After that scene wrapped, I saw I had a few missed calls. Most were from friends who wanted to hang out (well, to be more accurate, they wanted to hang out so I could help them be a contact to Larry who they wanted to ask for money). I was surprised to see a series of sevens and twos that I recognized as Rebecca Lian’s number.
“Hey,” I said as I called her back. “How are you?”
“Busy?”
“I have time to talk.”
“Lovely necklace,” she said. “It was a kind gesture and totally not necessary.”
“You liked it?”
“My mom used to read me stories from Pu Songling about fox spirits who would seduce men and steal their souls.”
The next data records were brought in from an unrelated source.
-- ==== Sys2Proof/Decode.lean ====
section
/-! DEFINITION. Byte order, register indices, the opcode map, the decoder (total on any bytes) and the encoder
(spec/30_encoding.md R80 to R90, spec/10_state.md R21, spec/20_memory.md R57). -/

namespace Sys2Proof

/-- `hi ++ lo = hi * 256 + lo` (R8): the big-endian word of two bytes (R57, R85). -/
def beWord (hi lo : Byte) : Word := hi ++ lo

/-- `w[15:8]`, the byte stored at the lower address (R8, R57). -/
def highByte (w : Word) : Byte := w.extractLsb' 8 8

/-- `w[7:0]`, the byte stored at the higher address (R8, R57). -/
def lowByte (w : Word) : Byte := w.extractLsb' 0 8

/-- The register index of a name: its backing offset, 2 * its position (R21, R25). -/
def Reg.index : Reg → RegIndex
  | .ip => 0x00 | .lr => 0x02 | .ac => 0x04 | .r1 => 0x06 | .r2 => 0x08 | .r3 => 0x0A | .r4 => 0x0C
  | .r5 => 0x0E | .r6 => 0x10 | .r7 => 0x12 | .r8 => 0x14 | .sp => 0x16 | .fp => 0x18

/-- The register an operand byte names, if it is one of the 13 valid indices (R25, R84). -/
def Reg.ofIndex (n : RegIndex) : Option Reg :=
  match n.toNat with
  | 0x00 => some .ip | 0x02 => some .lr | 0x04 => some .ac | 0x06 => some .r1 | 0x08 => some .r2
  | 0x0A => some .r3 | 0x0C => some .r4 | 0x0E => some .r5 | 0x10 => some .r6 | 0x12 => some .r7
  | 0x14 => some .r8 | 0x16 => some .sp | 0x18 => some .fp
  | _ => none

/-- One row of the opcode map: the format, with the instruction its operand bytes make. -/
inductive Shape where
  | n  (i : Instr)
  | r  (f : RegIndex → Instr)
  | rr (f : RegIndex → RegIndex → Instr)
  | i  (f : Word → Instr)

/-- The format of a row (R81). -/
def Shape.format : Shape → Format
  | .n _ => .n | .r _ => .r | .rr _ => .rr | .i _ => .i

/-- The opcode map (R88): 0x01 to 0x1D; every other byte is illegal (R89). -/
def opcodeShape (op : Byte) : Option Shape :=
  match op.toNat with
  | 0x01 => some (.rr .lw)
  | 0x02 => some (.rr .sw)
  | 0x03 => some (.rr .swp)
  | 0x04 => some (.r .psh)
  | 0x05 => some (.i .pshi)
  | 0x06 => some (.r .pop)
  | 0x07 => some (.i .jali)
  | 0x08 => some (.r .jal)
  | 0x09 => some (.n .ret)
  | 0x0A => some (.rr .add)
  | 0x0B => some (.rr .sub)
  | 0x0C => some (.rr .mult)
  | 0x0D => some (.rr .div)
  | 0x0E => some (.rr .mod)
  | 0x0F => some (.rr .and)
  | 0x10 => some (.rr .or)
  | 0x11 => some (.rr .xor)
  | 0x12 => some (.rr .lshft)
  | 0x13 => some (.rr .rshft)
  | 0x14 => some (.r .not)
  | 0x15 => some (.r .jr)
  | 0x16 => some (.i .ji)
  | 0x17 => some (.i .beq)
  | 0x18 => some (.i .bne)
  | 0x19 => some (.i .blt)
  | 0x1A => some (.i .ble)
  | 0x1B => some (.i .bgt)
  | 0x1C => some (.i .bge)
  | 0x1D => some (.n .hlt)
  | _ => none

/-- The length in bytes of a format (R80, R81). -/
def Format.length : Format → Nat
  | .n => 1 | .r => 2 | .rr => 3 | .i => 3

/-- Why a byte sequence is not an instruction. -/
inductive DecodeError where
  /-- The opcode byte is not in the map (R89). -/
  | unknownInstruction (op : Byte)
  /-- The bytes end before the instruction does; on the machine the fetch of the missing byte faults (R140, R141). -/
  | truncated
  deriving DecidableEq, Repr

/-- The decoder: the first instruction of a byte sequence and the bytes after it (R80 to R85). -/
def decode : List Byte → Except DecodeError (Instr × List Byte)
  | [] => .error .truncated
  | op :: rest =>
    match opcodeShape op with
    | none => .error (.unknownInstruction op)
    | some (.n i) => .ok (i, rest)
    | some (.r f) =>
      match rest with
      | ra :: rest' => .ok (f ra, rest')
      | _ => .error .truncated
    | some (.rr f) =>
      match rest with
      | ra :: rb :: rest' => .ok (f ra rb, rest')
      | _ => .error .truncated
    | some (.i f) =>
      match rest with
      | hi :: lo :: rest' => .ok (f (beWord hi lo), rest')
      | _ => .error .truncated

/-- The bytes of an `RR` instruction (R81). -/
def encodeRR (op : Byte) (ra rb : RegIndex) : List Byte := [op, ra, rb]

/-- The bytes of an `R` instruction (R81). -/
def encodeR (op : Byte) (ra : RegIndex) : List Byte := [op, ra]

/-- The bytes of an `I` instruction (R81): the immediate big-endian. -/
def encodeI (op : Byte) (imm : Word) : List Byte := [op, highByte imm, lowByte imm]

/-- The encoder: the bytes of an instruction, lowest address first (R81, R82, R88). -/
def encode : Instr → List Byte
  | .lw rd rs => encodeRR 0x01 rd rs
  | .sw rs rd => encodeRR 0x02 rs rd
  | .swp ra rb => encodeRR 0x03 ra rb
  | .psh rs => encodeR 0x04 rs
  | .pshi imm => encodeI 0x05 imm
  | .pop rd => encodeR 0x06 rd
  | .jali imm => encodeI 0x07 imm
  | .jal rs => encodeR 0x08 rs
  | .ret => [0x09]
  | .add ra rb => encodeRR 0x0A ra rb
  | .sub ra rb => encodeRR 0x0B ra rb
  | .mult ra rb => encodeRR 0x0C ra rb
  | .div ra rb => encodeRR 0x0D ra rb
  | .mod ra rb => encodeRR 0x0E ra rb
  | .and ra rb => encodeRR 0x0F ra rb
  | .or ra rb => encodeRR 0x10 ra rb
  | .xor ra rb => encodeRR 0x11 ra rb
  | .lshft ra rb => encodeRR 0x12 ra rb
  | .rshft ra rb => encodeRR 0x13 ra rb
  | .not ra => encodeR 0x14 ra
  | .jr rs => encodeR 0x15 rs
  | .ji imm => encodeI 0x16 imm
  | .beq imm => encodeI 0x17 imm
  | .bne imm => encodeI 0x18 imm
  | .blt imm => encodeI 0x19 imm
  | .ble imm => encodeI 0x1A imm
  | .bgt imm => encodeI 0x1B imm
  | .bge imm => encodeI 0x1C imm
  | .hlt => [0x1D]

/-- The format of an instruction (R81). -/
def Instr.format : Instr → Format
  | .ret | .hlt => .n
  | .psh _ | .pop _ | .jal _ | .not _ | .jr _ => .r
  | .pshi _ | .jali _ | .ji _ | .beq _ | .bne _ | .blt _ | .ble _ | .bgt _ | .bge _ => .i
  | .lw _ _ | .sw _ _ | .swp _ _ | .add _ _ | .sub _ _ | .mult _ _ | .div _ _ | .mod _ _
  | .and _ _ | .or _ _ | .xor _ _ | .lshft _ _ | .rshft _ _ => .rr

/-- How many bytes the longest instruction has (R80). -/
def maxLength : Nat := 3

/-- The bytes of an instruction whose `nbits` bits are `w`, numbered as spec/opcode_table.json numbers them: the whole
instruction read as one big-endian number, byte 0 in the most significant 8 bits (opening of spec/30_encoding.md). Bytes
after the `nbits` are 0, up to the longest instruction (log entry 8). -/
def tableBytes (nbits w : Nat) : List Byte :=
  (List.range maxLength).map fun k =>
    if 8 * (k + 1) ≤ nbits then BitVec.ofNat 8 (w >>> (nbits - 8 * (k + 1))) else 0

/-- The instruction the decoder reads from a word numbered as spec/opcode_table.json numbers it. -/
def decodeTableWord (nbits w : Nat) : Option Instr :=
  match decode (tableBytes nbits w) with
  | .ok (i, _) => some i
  | .error _ => none

end Sys2Proof
end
I laughed. “There was no hidden meaning in my gift.”
“I can’t accept it.”
“They had a no-return policy,” I said, not actually knowing if they did. “And I wouldn’t know what to do with it. Like I said in my message, consider it a thank you gift for lunch. We are business associates after all.”
She looked at me, then simpered. “I’ll be in Shanghai next week. Give me a call.” She hung up.
“Nick! Nick!” The designer ran to me. “We have a problem.”
In the dressing room, the mirror had been shattered. There was a male model that had been restrained by three others, his face a bloody goulash.